-- ==== Sys2Proof/Machine/Host.lean ====
section
/-! DEFINITION. The register file: its map, what a host read returns and does, and what a host write does, the CMD write apart (10_state.md R30 to R58, 20_memory.md R76, 43_host_access.md R291 to R298). -/

namespace Sys2Proof.Machine

/-- The mapped registers.
A number is an index of a register array. -/
inductive Reg where
  | id | cmd | arg0 | arg1 | status | result | err | irqEn | irqPend
  | samplesOut | crcErrCount | skipCount | resyncBytes | frameCount
  | hdrRaw | hdrFields | hdrBitrate | hdrSampleRate | hdrFrameSize | hdrSlotCount | hdrSubbands
  | hdrFramePos | hdrCrc | hdrSamplesPerFrame | hdrFrameLen | syncWord
  | vbrInfo | vbrFrames | vbrBytes | vbrScale | vbrToc (k : Nat)
  | decInfo | decRate | reservoirLevel
  | clipSel | clipInfo | clipBase | clipLen | clipRate | clipAddr | clipData | clipAlloc
  | pcmLen | pcmCh | pcmAddr | pcmData
  | inData | inCtrl | inLevel | streamPos
  | ringInfo | ringLevel | lineLevel
  | paramNVoices | paramNClips | paramMixBlock | paramClipMem | paramInCap | paramRingCap
  | paramLineCap | paramMaxResync
  | stoppedMask (k : Nat)
  | vState (v : Nat) | vPos (v : Nat) | vVol (v : Nat) | vLen (v : Nat)
  deriving DecidableEq, Repr

/-- The single registers at offsets 0x000 to 0x07C (R30 to R47). -/
def controlMap : List (Nat × Reg) :=
  [ (0x000, .id), (0x004, .cmd), (0x008, .arg0), (0x00C, .arg1), (0x010, .status), (0x014, .result),
    (0x018, .err), (0x01C, .irqEn), (0x020, .irqPend), (0x028, .samplesOut), (0x02C, .crcErrCount),
    (0x030, .skipCount), (0x034, .resyncBytes), (0x038, .frameCount),
    (0x040, .hdrRaw), (0x044, .hdrFields), (0x048, .hdrBitrate), (0x04C, .hdrSampleRate),
    (0x050, .hdrFrameSize), (0x054, .hdrSlotCount), (0x058, .hdrSubbands), (0x05C, .hdrFramePos),
    (0x060, .hdrCrc), (0x064, .hdrSamplesPerFrame), (0x068, .hdrFrameLen), (0x06C, .syncWord),
    (0x070, .vbrInfo), (0x074, .vbrFrames), (0x078, .vbrBytes), (0x07C, .vbrScale) ]

/-- The single registers at offsets 0x0F0 to 0x17C (R49 to R54). -/
def deviceMap : List (Nat × Reg) :=
  [ (0x0F0, .decInfo), (0x0F4, .decRate), (0x0F8, .reservoirLevel),
    (0x100, .clipSel), (0x104, .clipInfo), (0x108, .clipBase), (0x10C, .clipLen), (0x110, .clipRate),
    (0x114, .clipAddr), (0x118, .clipData), (0x11C, .clipAlloc),
    (0x120, .pcmLen), (0x124, .pcmCh), (0x128, .pcmAddr), (0x12C, .pcmData),
    (0x140, .inData), (0x144, .inCtrl), (0x148, .inLevel), (0x14C, .streamPos),
    (0x150, .ringInfo), (0x154, .ringLevel), (0x158, .lineLevel),
    (0x160, .paramNVoices), (0x164, .paramNClips), (0x168, .paramMixBlock), (0x16C, .paramClipMem),
    (0x170, .paramInCap), (0x174, .paramRingCap), (0x178, .paramLineCap), (0x17C, .paramMaxResync) ]

/-- The register of a voice window at its byte offset (R55). -/
def windowReg (v off : Nat) : Reg :=
  if off = 0 then .vState v else if off = 4 then .vPos v else if off = 8 then .vVol v else .vLen v

/-- The register at an aligned offset, none where the offset is unmapped (20_memory.md R76). -/
def regAt (nVoices a : Nat) : Option Reg :=
  if a < 0x080 then controlMap.lookup a
  else if a < 0x0E4 then some (.vbrToc ((a - 0x080) / 4))
  else if a < 0x400 then deviceMap.lookup a
  else if a < 0x420 then
    (if 32 * ((a - 0x400) / 4) < nVoices then some (.stoppedMask ((a - 0x400) / 4)) else none)
  else if a < 0x1000 then none
  else if (a - 0x1000) / 16 < nVoices then some (windowReg ((a - 0x1000) / 16) ((a - 0x1000) % 16))
  else none

/-- The register that an access reaches, none for an access of another width, a misaligned or an unmapped one (20_memory.md R81). -/
def State.accessed (s : State) (offset : BitVec 13) (width : AccessWidth) : Option Reg :=
  if width = .w32 ∧ offset.toNat % 4 = 0 then regAt s.nVoices offset.toNat else none

/-- A count as a 32-bit register shows it (10_state.md R22, R39; log 17).
The model's choice (DESIGN CHOICE, log 20): a parameter of 2^32 or more is shown modulo 2^32 too. -/
def countWord (n : Nat) : Word := BitVec.ofNat 32 n

/-- The sample CLIP_DATA reads: 0 past the end of clip memory (43_host_access.md R296). -/
def State.clipDataWord (s : State) : Word :=
  if s.clips.addr.toNat < s.cfg.clipMemSamples then sampleWord (Memory.read s.clips.mem s.clips.addr.toNat)
  else 0

/-- The sample PCM_DATA reads: 0 at or past PCM_LEN (43_host_access.md R298). -/
def State.pcmDataWord (s : State) : Word :=
  if s.sink.addr.toNat < s.sink.samples.length then sampleWord (s.sink.samples.getD s.sink.addr.toNat 0)
  else 0

/-- The value a read of a register returns; write-only registers read 0 (43_host_access.md R291). -/
def State.regValue (s : State) : Reg → Word
  | .id => Config.idValue
  | .cmd => 0
  | .arg0 => s.arg0
  | .arg1 => s.arg1
  | .status => s.statusWord
  | .result => s.result
  | .err => s.err.toWord
  | .irqEn => s.irqEn.setWidth 32
  | .irqPend => s.irqPend.setWidth 32
  | .samplesOut => s.counters.samplesOut
  | .crcErrCount => s.counters.crcErrCount
  | .skipCount => s.counters.skipCount
  | .resyncBytes => s.counters.resyncBytes
  | .frameCount => countWord s.stream.nframes
  | .hdrRaw => s.hdr.raw
  | .hdrFields => s.hdr.fields
  | .hdrBitrate => s.hdr.bitrate
  | .hdrSampleRate => s.hdr.sampleRate
  | .hdrFrameSize => s.hdr.frameSize
  | .hdrSlotCount => s.hdr.slotCount
  | .hdrSubbands => s.hdr.subbands
  | .hdrFramePos => s.hdr.framePos
  | .hdrCrc => s.hdr.crcWord
  | .hdrSamplesPerFrame => s.hdr.samplesPerFrame
  | .hdrFrameLen => s.hdr.frameLen
  | .syncWord => s.syncWord
  | .vbrInfo => s.vbr.info
  | .vbrFrames => s.vbr.frames
  | .vbrBytes => s.vbr.bytes
  | .vbrScale => s.vbr.scale
  | .vbrToc k => s.vbr.tocWord k
  | .decInfo => s.dec.infoWord
  | .decRate => s.dec.rateWord
  | .reservoirLevel => countWord s.dec.res.length
  | .clipSel => s.clips.sel.setWidth 32
  | .clipInfo => s.selected.infoWord
  | .clipBase => countWord s.selected.base
  | .clipLen => countWord s.selected.len
  | .clipRate => countWord s.selected.rate
  | .clipAddr => s.clips.addr
  | .clipData => s.clipDataWord
  | .clipAlloc => countWord s.clips.alloc
  | .pcmLen => countWord s.sink.samples.length
  | .pcmCh => countWord s.sink.ch
  | .pcmAddr => s.sink.addr.setWidth 32
  | .pcmData => s.pcmDataWord
  | .inData => 0
  | .inCtrl => countWord (bit s.stream.eos)
  | .inLevel => countWord s.stream.input.length
  | .streamPos => countWord s.stream.pos
  | .ringInfo => s.ring.infoWord
  | .ringLevel => countWord s.ring.buf.length
  | .lineLevel => countWord s.line.buf.length
  | .paramNVoices => countWord s.nVoices
  | .paramNClips => countWord s.nClips
  | .paramMixBlock => countWord s.cfg.mixBlock
  | .paramClipMem => countWord s.cfg.clipMemSamples
  | .paramInCap => countWord s.cfg.inCap
  | .paramRingCap => countWord s.cfg.ringCap
  | .paramLineCap => countWord s.cfg.lineCap
  | .paramMaxResync => countWord s.cfg.maxResync
  | .stoppedMask k => s.stoppedWord k
  | .vState v => (s.voiceAt v).stateWord
  | .vPos v => countWord (s.voiceAt v).pos
  | .vVol v => countWord (s.voiceAt v).vol
  | .vLen v => countWord (s.voiceAt v).len

/-- CLIP_ADDR moves on by one sample, modulo 2^32 (43_host_access.md R296, R297). -/
def State.nextClipAddr (s : State) : State := { s with clips := { s.clips with addr := s.clips.addr + 1 } }

/-- PCM_ADDR moves on by one, saturating at 4095 (43_host_access.md R298). -/
def State.nextPcmAddr (s : State) : State :=
  { s with sink := { s.sink with addr := if s.sink.addr = 4095#12 then 4095#12 else s.sink.addr + 1 } }

/-- The side effect of a read: CLIP_DATA and PCM_DATA only (20_memory.md R83). -/
def State.readEffect (r : Reg) (s : State) : State :=
  if r = .clipData then
    (if s.clips.addr.toNat < s.cfg.clipMemSamples then s.nextClipAddr
     else s.nextClipAddr.record .badAccess noOp 0)
  else if r = .pcmData then s.nextPcmAddr
  else s

/-- The value a host read returns to the host (43_host_access.md R291; log 12). -/
def State.answer (w : Word) (s : State) : State := { s with obs := { s.obs with readData := w } }

/-- HostRead(a, w) (43_host_access.md R291). -/
def State.hostRead (offset : BitVec 13) (width : AccessWidth) (s : State) : State :=
  match s.accessed offset width with
  | none => (s.record .badAccess noOp 0).answer 0
  | some r => (s.readEffect r).answer (s.regValue r)

/-- PushByte(b) (43_host_access.md R293). -/
def State.pushByte (b : Byte) (s : State) : State :=
  if s.stream.eos then s.record .inOverflow noOp 0
  else if s.stream.input.length = s.cfg.inCap then s.record .inOverflow noOp 0
  else { s with stream := { s.stream with input := s.stream.input ++ [b] } }

/-- The cell a lies in the region of a voice's copied descriptor (43_host_access.md R297). -/
def Voice.covers (a : Nat) (x : Voice) : Bool := decide (x.base ≤ a) && decide (a < x.base + x.len * x.ch)

/-- The cell a lies in the region of some in-use clip voice (43_host_access.md R297). -/
def State.cellBusy (a : Nat) (s : State) : Bool :=
  s.voices.any (fun x => x.inUse && !x.stream && x.covers a)

/-- ClipDataWrite(x) (43_host_access.md R297). -/
def State.clipDataWrite (x : Sample) (s : State) : State :=
  let a := s.clips.addr.toNat
  if s.cfg.clipMemSamples ≤ a then s.nextClipAddr.record .badAccess noOp 0
  else if s.cellBusy a then s.nextClipAddr.record .clipBusy noOp 0
  else { s with clips := { s.clips with mem := Memory.write s.clips.mem a x, addr := s.clips.addr + 1 } }

/-- What a host write does to a register other than CMD (43_host_access.md R292).
A register without a case here is read only: the write is ignored, no error. -/
def State.regWrite (r : Reg) (v : Word) (s : State) : State :=
  match r with
  | .arg0 => { s with arg0 := v }
  | .arg1 => { s with arg1 := v }
  | .err => s.clearErr
  | .irqEn => { s with irqEn := v.extractLsb' 0 5 }
  | .irqPend => s.ackIrq v
  | .stoppedMask k => s.ackStopped k v
  | .inData => s.pushByte (v.extractLsb' 0 8)
  | .inCtrl => if v.getLsbD 0 then { s with stream := { s.stream with eos := true } } else s
  | .clipSel => { s with clips := { s.clips with sel := v.extractLsb' 0 8 } }
  | .clipAddr => { s with clips := { s.clips with addr := v } }
  | .clipData => s.clipDataWrite (v.extractLsb' 0 16)
  | .pcmAddr => { s with sink := { s.sink with addr := v.extractLsb' 0 12 } }
  | _ => s

end Sys2Proof.Machine
end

==================================================

-- AIM OF THE EXERCISE --
Each line carrying the string "does" should be copied out from the entries.

-- TASK OUTPUT --
/-! DEFINITION. The register file: its map, what a host read returns and does, and what a host write does, the CMD write apart (10_state.md R30 to R58, 20_memory.md R76, 43_host_access.md R291 to R298). -/
/-- What a host write does to a register other than CMD (43_host_access.md R292).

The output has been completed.